Александр Иличевский. Две миниатюры

Чтобы понять образ художника Левитана, не слишком нужно знать, что он шепелявил. Чтобы понять личность Хлебникова, нужно представить много чего: например, футляр от пишущей машинки на голове вместо панамы, когда он шел вдоль каспийского берега. В конце жизни он был совсем без зубов, и Митурич кормил его тюрей. Все более впадая в паранойю, Хлебников утверждал, что Маяковский украл у него черновики.

Почему Хлебников велик? Велимир стремился реализовать себя как пророк — и, думая, что проиграл, на самом деле, выиграл. Ибо пророчества его истинны и проверены XX и XXI веком.

Главное в его облике — целеустремленная стремительность: подобно тюленю, неловкий на суше действительности, в воде — в метафизике языка он обретал виртуозность. Отличный пловец, он подныривал под лодку с девицами на озере в Харькове, переплывал Волгу у Енотаевки, Судакский залив. Долгое тело под водой, смутный образ, длится и длится, стремясь под толщей забвения.Привлекательность Велимира Хлебникова состоит в том, что он представляет собой один из образов идеального поэта: неприкаянный, бессребреник, почти юродивый, дервиш, все атрибуты святости.

По крайней мере, есть два архетипа поэта: ястреб Бродского и недоносок-гомункул Баратынского и Гёте.

Хлебников относится, скорее всего, ко второму. Спасший его из сумасшедшего дома Сабуровки в Харькове, комиссар Андриевский подарил ему медную чернильницу в виде верблюда: открывался один горб, второй, оба были полны чернил. С тех пор Хлебников для меня вот так и предстает — полный чернил корабль пустыни. Схожести с верблюдом еще способствует чуть выдающаяся вперед нижняя челюсть поэта.

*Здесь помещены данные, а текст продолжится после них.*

/-! ### Port health and ports leaving UP (R405, R466, R473) -/

/-- A port's cause: 0 healthy, else the lowest condition present (R466). -/
def Hw.portCause (h : Hw) (p : Port) : Nat :=
  let n := portNo p
  if h.present (srcPortClockLaneLoss n) then 1
  else if h.get (LNK_STATUS_STATE n) ≠ 4 then 2
  else if h.get (LNK_STATUS_WIDTH n) < h.get (LNK_CTL_MIN_WIDTH n) then 3
  else if (h.port p).crcRate then 4
  else 0

/-- The preferred port, and the port that FORCE names (R476, R478). -/
def Hw.prefPort (h : Hw) : Port := if h.on LNK_PORT_CTL_PREF then .b else .a
def Hw.forcedPort (h : Hw) : Option Port :=
  match h.get LNK_PORT_CTL_FORCE with
  | 1 => some .a
  | 2 => some .b
  | _ => none

/-- FORCE decides control: it names a port that is in UP with its clock (R476). -/
def Hw.forcing (h : Hw) : Option Port :=
  match h.forcedPort with
  | some p => if h.portCause p = 1 ∨ h.portCause p = 2 then none else some p
  | none => none

def Hw.activePort (h : Hw) : Nat := h.get LNK_PORT_STATUS_ACTIVE

/-- The hold timer of R473 runs while the preferred port is healthy and not active; it starts again each time that
begins. -/
def Hw.holdCheck (h : Hw) : Hw :=
  let p := h.prefPort
  let run := h.on LNK_PORT_CTL_REVERT_EN && decide (h.portCause p = 0) && decide (h.activePort ≠ portNo p) && h.forcing.isNone
  let since := if run then (match h.net.holdSince with
    | some t => some t
    | none => some h.ns) else none
  { h with net := { h.net with holdSince := since } }

/-- ACTIVE changes: every complete entry of either FIFO is held for taking (R470). -/
def Hw.setActive (h : Hw) (a : Nat) : Hw :=
  if h.activePort = a then h
  else
    let hold (x : PortSt) : PortSt := { x with fifo := x.fifo.map (fun e => { e with held := e.held || e.trailer.isSome }) }
    let h1 := (h.put LNK_PORT_STATUS_ACTIVE a).bump LNK_SWITCH_COUNT_SWITCHES 1
    ((h1.setPort .a (hold h1.net.portA)).setPort .b (hold h1.net.portB)).holdCheck

/-- What follows at once from a change of the ports' health: a forced port in UP is active (R476), and the hold timer. -/
def Hw.control (h : Hw) : Hw :=
  match h.forcing with
  | some p => (h.setActive (portNo p)).holdCheck
  | none => h.holdCheck

/-- The frame that a port is receiving is discarded: its FIFO entry goes, and a copy on its way out of the other port
ends (R392, R407, R433). -/
def Hw.dropRx (h : Hw) (p : Port) : Hw :=
  match (h.port p).rx with
  | some r =>
    let x := h.port p
    let h1 := h.setPort p { x with rx := none, fifo := x.fifo.filter (fun e => e.trailer.isSome) }
    let y := h1.port (otherPort p)
    let cut := y.fwd.any (fun e => e.started && !e.complete) && decide (h.get (LNK_STATUS_STATE (portNo (otherPort p))) = 4)
    let h2 := h1.when r.forwarded (fun h => h.setPort (otherPort p) { y with fwd := y.fwd.filter (fun e => e.complete) })
    h2.when (r.forwarded && cut) (fun h => h.sendStriped (otherPort p) [abortBlock])
  | none => h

Андриевский подселил поэта в коммуну молодых художников, занимавших в центре Харькова роскошный особняк купца Сердюкова, стал стал собеседником Хлебникова и впоследствии редактором посмертного издания «Досок судьбы». Именно Андриевскому Митурич первому напишет о смертельной болезни Велимира. Козырев всю жизнь интересовался Хлебниковым, наводил мостики с людьми, знавшими его, и пересказывал письма многих, например Андриевского, который по ночам беседовал с Хлебниковым о мироздании. Поэт справедливо отрицал существование «мирового эфира» и сообщил ему о корпускулярно-волновом дуализме, еще не открытом Луи де Бройлем. В этом особняке Сердюкова он написал поэму «Председатель чеки», где страшный дом стоял над глиняным обрывом: из нижних окон под откос сбрасывали трупы, которые закапывали внизу китайцы, невесть откуда взявшиеся и в Харькове, и по всей стране.

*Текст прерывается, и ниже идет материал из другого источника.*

/-- The instant at which a group strobes now: its placed instant when its coarse delay is reached, or a reset instant
that comes sooner than 80 ns after the boundary that made it. -/
def Hw.strobeInstant (h : Hw) (g : Nat) : Option Nat :=
  let x := h.grp g
  if h.released && x.armed then
    match x.placed with
    | some p => if h.due (p.tick + p.coarse) then some p.instant else none
    | none =>
      match (if x.resetAt.isSome then x.resetAt else x.origin) with
      | some r => if x.soon = true ∧ h.time.now ≤ r ∧ h.reached r ∧ x.floor ≤ r then some r else none
      | none => none
  else none

/-- A strobe at instant t of a channel that a relieving unit serves: from B1 + 0.5 us (R105). -/
def Hw.calAt (h : Hw) (ch t : Nat) : Bool :=
  h.on (FE_STATUS_CAL ch) &&
  (match storeGet (fun _ => none) h.field.relief (clusOfChan ch) with
    | some r => decide (r.ch ≠ ch) || decide (r.b1 + 500 * nsUnit ≤ t)
    | none => true)

/-- The front-end flag of a channel: its open comparator or its saturation detector is tripped (R90). -/
def Hw.feFlag (h : Hw) (ch : Nat) : Bool := h.cmpTripped ch || h.on (FE_STATUS_SAT ch)

/-- An input terminal of the channel is isolated at instant `i`. A hold at the boundary at which a commit applies is taken on
the routes before the commit (R60, R669). -/
def Hw.isolatedFor (h : Hw) (i ch : Nat) : Bool :=
  match h.smp.isolatedAt with
  | some (b, l) => if b = i then l.contains ch else h.chanIsolated ch
  | none => h.chanIsolated ch

/-- The frame of an instant, as the raw-sample store counts frames: the present one, or one after it (R228). -/
def Hw.frameCount (h : Hw) (i : Nat) : Nat :=
  match h.smp.lastBoundary with
  | some b => h.seq.frame + (i - b) / (h.smp.per * nsUnit)
  | none => h.seq.frame

/-- What a track-and-hold holds at an instant, with all that the sample's tag will need. -/
def Hw.holdOf (h : Hw) (g i raw origin ch : Nat) : Hold :=
  let d := 2 * clusOfChan ch
  { ch := ch, group := g, instant := i, raw := raw, origin := origin, enabled := h.on (FE_CFG_EN ch),
      isOpen := h.isOpen ch, sat := h.on (FE_STATUS_SAT ch), flag := h.feFlag ch, isolated := h.isolatedFor i ch,
      settle := h.inFeWindow ch i || h.inExWindow ch i || h.probeBusy ch, exc := h.inExWindow ch i,
      cal := h.calAt ch i, parked := h.parked ch,
      polA := h.on (EXC_STATUS_POL d), polB := h.on (EXC_STATUS_POL (d + 1)), 
      edgesA := (h.drv d).edges, edgesB := (h.drv (d + 1)).edges, frame := h.frameCount i, tq := h.get TIM_STATUS_QUALITY }

/-- What the raw-sample store has of a held value. -/
def Hw.stored (h : Hw) (x : Hold) : Option RawCell :=
  (storeGet (fun _ => none) h.seq.raw (4 * x.ch + x.frame % 4)).filter (fun c => decide (c.frame = x.frame))

/-- A held value that is not in the raw-sample store, as a FEED presents it: a lost sample (R228). -/
def Hold.lostCell (x : Hold) : RawCell :=
  { frame := x.frame, lost := true, absent := true, code := 0, ovr := false, flag := x.flag, hold := x, bad := false, cal := false,
    offered := false }

/-- The next hold replaces a value that no conversion has brought to the raw-sample store (R168, R228): FEEDs of its frame
present a lost sample. -/
def Hw.noteMissing (h : Hw) (x : Hold) : Hw :=
  if (h.stored x).isSome then h
  else { h with seq := { h.seq with raw := storeSet (fun _ => none) h.seq.raw (4 * x.ch + x.frame % 4) (some x.lostCell) } }

/-- A track-and-hold holds (R121). -/
def Hw.holdChan (h : Hw) (g i raw origin ch : Nat) : Hw :=
  let x := h.holdOf g i raw origin ch
  let y := storeGet (fun _ => none) h.smp.held ch
  let old := if y.any (fun y => decide (y.origin ≠ origin)) then storeSet (fun _ => none) h.smp.heldOld ch y else h.smp.heldOld
  let h0 := match y with
    | some y => h.noteMissing y
    | none => h
  let h1 := { h0 with smp := { h0.smp with held := storeSet (fun _ => none) h0.smp.held ch (some x), heldOld := old } }
  (h1.satStrobe ch).windowsStrobed ch

/-- A due probe of the channel's cluster may pulse after this strobe at `i` (R75). -/
def Hw.probeSees (h : Hw) (i ch : Nat) : Hw :=
  match h.probe (clusOfChan ch) with
  | some p =>
    if p.phase = .due ∧ (h.termChans p.term).contains ch ∧ (p.edge = true ∨ h.chopped (clusOfChan ch) = false) then
      h.setProbe (clusOfChan ch) (some { p with strobed := some i })
    else h
  | none => h

/-- A group strobes. -/
def Hw.strobe (h : Hw) (g : Nat) : Hw :=
  match h.strobeInstant g with
  | some i =>
    let h0 := h.settleFor g i
    let x := h0.grp g
    let h1 := h0.setGrp g { x with placed := none, last := some i }
    match x.indexOf i with
    | some (raw, origin) =>
      let h2 := h1.each (h1.members g) (fun h ch => (h.holdChan g i raw origin ch).probeSees i ch)
      h2.when (decide (h2.get SMP_SYNC_OUT_MODE = 2 ∧ h2.get SMP_SYNC_OUT_SEL = g)) (fun h => h.syncPulse i)
    | none => h1
  | none => h

/-- LAST_SRC of a set of sources (R134, R141). -/
def lastSrc (src : Nat) : Nat := if src = 1 then 0 else if src = 2 then 1 else if src = 4 then 2 else 3

/-- Holds that a group took at the reset instant before its reset was known belong to the new origin as raw index 0 (R669):
a commit or a late request that applies at the boundary at which the hold was taken makes that hold the reset instant. -/
def Hw.relabel (h : Hw) (g i : Nat) : Hw :=
  h.each (h.members g) (fun h ch =>
    match storeGet (fun _ => none) h.smp.held ch with
    | some x =>
      if x.group = g ∧ x.instant = i ∧ x.origin ≠ i then
        let before := if x.raw = 0 then none else some { x with raw := x.raw - 1 }
        { h with smp := { h.smp with held := storeSet (fun _ => none) h.smp.held ch (some { x with raw := 0, origin := i }),
                                     heldOld := storeSet (fun _ => none) h.smp.heldOld ch before } }
      else h
    | none => h)

/-- The sampling part of a group's reset at its instant (R128): the origin, SYNC_OUT and SMP_SYNC_STATUS. -/
def Hw.groupReset (h : Hw) (g i : Nat) : Hw :=
  let x := h.grp g
  let same := (List.range 8).filter (fun k => decide ((h.grp k).origin = some i) && natBit (h.get SMP_SYNC_STATUS_LAST_MASK) k)
  let h1 := h.setGrp g { x with origin := some i, resetAt := none, resetSrc := 0, chopN := 0, skips := [] }
  let src := lastSrc x.resetSrc
  let src := if same.isEmpty ∨ src = h.get SMP_SYNC_STATUS_LAST_SRC then src else 3
  let h2 := (h1.put SMP_SYNC_STATUS_LAST_MASK ((g :: same.filter (fun k => decide (k ≠ g))).foldl (fun a k => a + 2 ^ k) 0)).put
    SMP_SYNC_STATUS_LAST_SRC src
  (h2.when (decide (h2.get SMP_SYNC_OUT_MODE = 1) && natBit (h2.get SMP_SYNC_OUT_OUT_MASK) g)
    (fun h => h.syncPulse i)).settleReqs

/-- The reset that a group takes now. -/
def Hw.resetNow (h : Hw) (g : Nat) : Option Nat :=
  match (h.grp g).resetAt with
  | some i => if h.reached i then some i else none
  | none => none

/-! ### Frame boundaries (R118, R130) -/

/-- The frame boundary that network time reaches in the present tick and that has not acted. -/
def Hw.nextBoundary (h : Hw) : Option Nat :=
  let b := match h.smp.lastBoundary with
    | some l => h.boundaryFrom (max (l + 1) h.time.now)
    | none => h.boundaryFrom h.time.now
  if h.reached b then some b else none

/-- What the scheduler does at a boundary: a new schedule and new grids take over, frames are counted, and sync
requests whose boundary this is give the groups their resets. -/
def Hw.smpBoundary (h : Hw) (b : Nat) : Hw :=
  let s := h.smp
  let (per, ph, sched) := match s.nextSched with
    | some (f, per, ph) => if f ≤ b then (per, ph, none) else (s.per, s.ph, s.nextSched)
    | none => (s.per, s.ph, none)
  let reqs := s.reqs.map (fun r =>
    match r.boundary with
    | some _ => { r with mask := (List.range 8).foldl (fun a g => a + b2n (natBit r.mask g && (h.grp g).armed && h.released) * 2 ^ g) 0 }
    | none => if r.time ≤ b then { r with boundary := some b } else r)
  let h1 := { h with smp := { s with per := per, ph := ph, nextSched := sched, lastBoundary := some b, reqs := reqs } }
  let h2 := h1.each (List.range 8) (fun h g =>
    let x := h.grp g
    let x1 := match x.nextGrid with
      -- what the old grid's origin gave is held no more (R670)
      | some (f, g2) => if f ≤ b then { x with grid := g2, nextGrid := none, origin := x.origin.filter (fun o => decide (f ≤ o)) } else x
      | none => x
    let early := x1.resetAt.any (fun i => decide (s.lastBoundary.any (fun l => decide (l ≤ i)) ∧ i < b))
    -- a reset at this boundary's own instant may have been taken already
    h.setGrp g { x1 with chopN := if x1.origin = some b then 0 else if early then 1 else x1.chopN + 1 })
  h2.settleReqs

/-! ### SYNC_IN and scheduled requests (R131-R133) -/

/-- An AON tick brings a registered SYNC_IN edge nearer to its effective time, T_(k+2) (R131). -/
def Hw.pinTick (h : Hw) : Hw :=
  match h.smp.pinWait with
  | some (n + 2) => { h with smp := { h.smp with pinWait := some (n + 1) } }
  | some _ => ({ h with smp := { h.smp with pinWait := none } }).syncRequest h.time.now (h.get SMP_SYNC_CTL_IN_MASK) 1
  | none => h

/-- An edge of SYNC_IN registers at a tick. -/
def Hw.pinEdge (h : Hw) (rising : Bool) : Hw :=
  let h1 := h.unitsCause (.syncIn (!rising) h.time.now)
  if h1.on SMP_SYNC_CTL_IN_EN && (h1.on SMP_SYNC_CTL_IN_EDGE == !rising) then
    if h1.syncPending 1 then h1.flag SMP_SYNC_STATUS_IN_MERGED
    else ({ h1 with smp := { h1.smp with pinWait := some 2 } }).showPend
  else h1

/-- A write of SMP_SYNC_T2 with the held words (R17): ARM = 1 arms a request and replaces a pending one, ARM = 0 cancels
(R132). -/
def Hw.syncT2Write (h : Hw) (q : Requester) (v : Word) : Hw :=
  let ns := h.heldOr q SMP_SYNC_T0 (h.reg SMP_SYNC_T0)
  let lo := h.heldOr q SMP_SYNC_T1 (h.reg SMP_SYNC_T1)
  let h1 := ((h.dropHeld q SMP_SYNC_T0 3).writeRw SMP_SYNC_T0 0x3FFFFFFF ns).setReg SMP_SYNC_T1 lo
  let h2 := h1.writeRw SMP_SYNC_T2 0xFFFFFF v
  let had := h2.syncPending 2
  let h3 := ({ h2 with smp := { h2.smp with armReq := none } }).cancelSource 2
  if natBit v.toNat 31 then
    let t := timeOf (lo.toNat + 2 ^ 32 * bits v 15 0) (bits ns 29 0) 0
    let h4 := h3.when had (fun h => h.flag SMP_SYNC_STATUS_REPLACED)
    ({ h4 with smp := { h4.smp with armReq := some (t, bits v 23 16, h4.time.tick) } }).showPend
  else h3

/-- The evaluation of an armed request at the first tick after its arming (R132, R133). -/
def Hw.syncEval (h : Hw) : Hw :=
  match h.smp.armReq with
  | some (t, mask, tick) =>
    if tick < h.time.tick then
      let te := h.time.now
      let h1 := { h with smp := { h.smp with armReq := none } }
      if h.boundaryFrom t ≤ te then
        let h2 := (h1.flag SMP_SYNC_STATUS_LATE).raise srcSyncLate mask
        if h2.on SMP_SYNC_CTL_LATE_ACT then h2.syncRequest (te + 1) mask 2 else h2.showPend
      else h1.syncRequest t mask 2
    else h
  | none => h

/-! ### Commits (R120, R129, R130, R669) -/

/-- Values that R120 refuses, in a candidate configuration. -/
def samplingOutOfRange (h : Hw) : Bool :=
  let per := h.get SMP_FRAME_PERIOD_PERIOD_NS
  decide (per < 800) || decide (1000000000 < per) || decide (per ≤ h.get SMP_FRAME_PHASE_PHASE_NS) ||
  (List.range 8).any (fun g => h.on (SMP_GRP_DLY_ARM g) &&
    (decide (h.get (SMP_GRP_CTL_MULT_M1 g) + 1 ≤ h.get (SMP_GRP_CTL_FOFS g)) ||
     decide ((per - 800) * nsUnit < h.get (SMP_GRP_DLY_D_NS g) * nsUnit + h.get (SMP_GRP_FRAC_FRAC g))))

/-- A group at a commit that applies at boundary `b` (with the Bridle stopped, the first one after it): F is the boundary from which a changed schedule runs. Answers the group and
whether the commit's own request names it. -/
def groupCommit (x : GroupSt) (arm : Bool) (grid : Grid) (sched : Option Nat) (b : Nat) : GroupSt × Bool :=
  let drop (x : GroupSt) (from_ : Nat) : GroupSt :=
    { x with placed := match x.placed with
        | some p => if p.instant < from_ then some p else none
        | none => none }
  if arm = false then
    -- a disarmed group loses its pending reset (R134)
    ({ drop x b with armed := false, resetAt := none, resetSrc := 0, nextGrid := none }, false)
  else match sched with
    | some f =>
      if x.armed then
        let x1 := drop { x with nextGrid := some (f, grid), notBefore := x.notBefore } f
        (match x1.resetAt with
          | some i => if f ≤ i then { x1 with resetAt := none } else x1
          | none => x1, true)
      else ({ drop x b with armed := true, grid := grid, nextGrid := none, notBefore := f, origin := none, resetAt := none, resetSrc := 0 }, true)
    | none =>
      if x.armed ∧ grid = x.grid then (x, false)
      else
        let keep := x.placed.any (fun p => decide (p.instant = grid.atOrAfter b))
        -- before its reset instant the group holds nothing (R670); a pending reset's sources join the commit's (R134)
        ({ x with armed := true, grid := grid, nextGrid := none, notBefore := b, resetAt := none,
                  resetSrc := if x.armed then x.resetSrc else 0, origin := none,
                  placed := if keep then x.placed else (drop x b).placed }, true)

Велимир к тому же и более доступный образец для подражания: легче подражать Хлебникову, чем Бродскому. Бродский достоин подражания, потому что в высшей степени героическая личность. Герой обязан быть смел, обладать профетическим даром, очень везуч, и Бродский был таковым, подобно Иосифу прекрасному. Проще еще и потому, что на первый взгляд, легче заниматься тем, что делал Велимир: доступный способ письма и доступное отношение к мастерству.

Есть еще один соблазнительный для юности момент: расширение нормы сознания, ярко выраженное неполной нормальностью Хлебникова. В чем состоит сотрудничество гения и безумия? Шизотипическими расстройствами страдает целая сотая доля человечества. А сколько еще тех, кто никогда не приходит к врачу. В момент, названный Карлом Ясперсом «осевым временем» и явившемся, как он считал, моментом рождения философии, — дар пророчества был передан детям и сумасшедшим. В истории человечества практически все деятели, совершившие прорывы в развитии цивилизации, находились по ту сторону психиатрической нормы. Норма часто затыкает рот истине.

**************************************
Когда в Израиле смотришь на девочку-подростка, иногда вспоминаешь — удивительную историю о том, как такая же девчушка встретила юного библейского патриарха на закате в глубине пустыни у колодца. И уступила ему свою очередь набрать воды. Представьте себе тьму веков. И огромную пустыню, где человек теряется так же, как песчинка. Звездное небо, стремительно надвигающееся с востока. Стадо блеющих коз. Ни огонька вокруг. Все настолько глубоко во тьме, насколько бездонно и забвение, несомое наступающими веками. И вот она — сила нравственного закона и сказанного слова — девочка та, одна-одинешенька среди множества сверстниц во всех эпохах и пространствах, становится избранницей библейской памяти. Нам привычно трактовать это событие с помощью понимания того, что такое величие души. Но, с другой стороны, взгляните на ту девчонку — она проста и в то же время звучит «Песнью песней», и дух человеческий выхватывает ее из забвения, из сердца тьмы — и проносит сквозь века в назидание. Такова сила смысла, мощь образа.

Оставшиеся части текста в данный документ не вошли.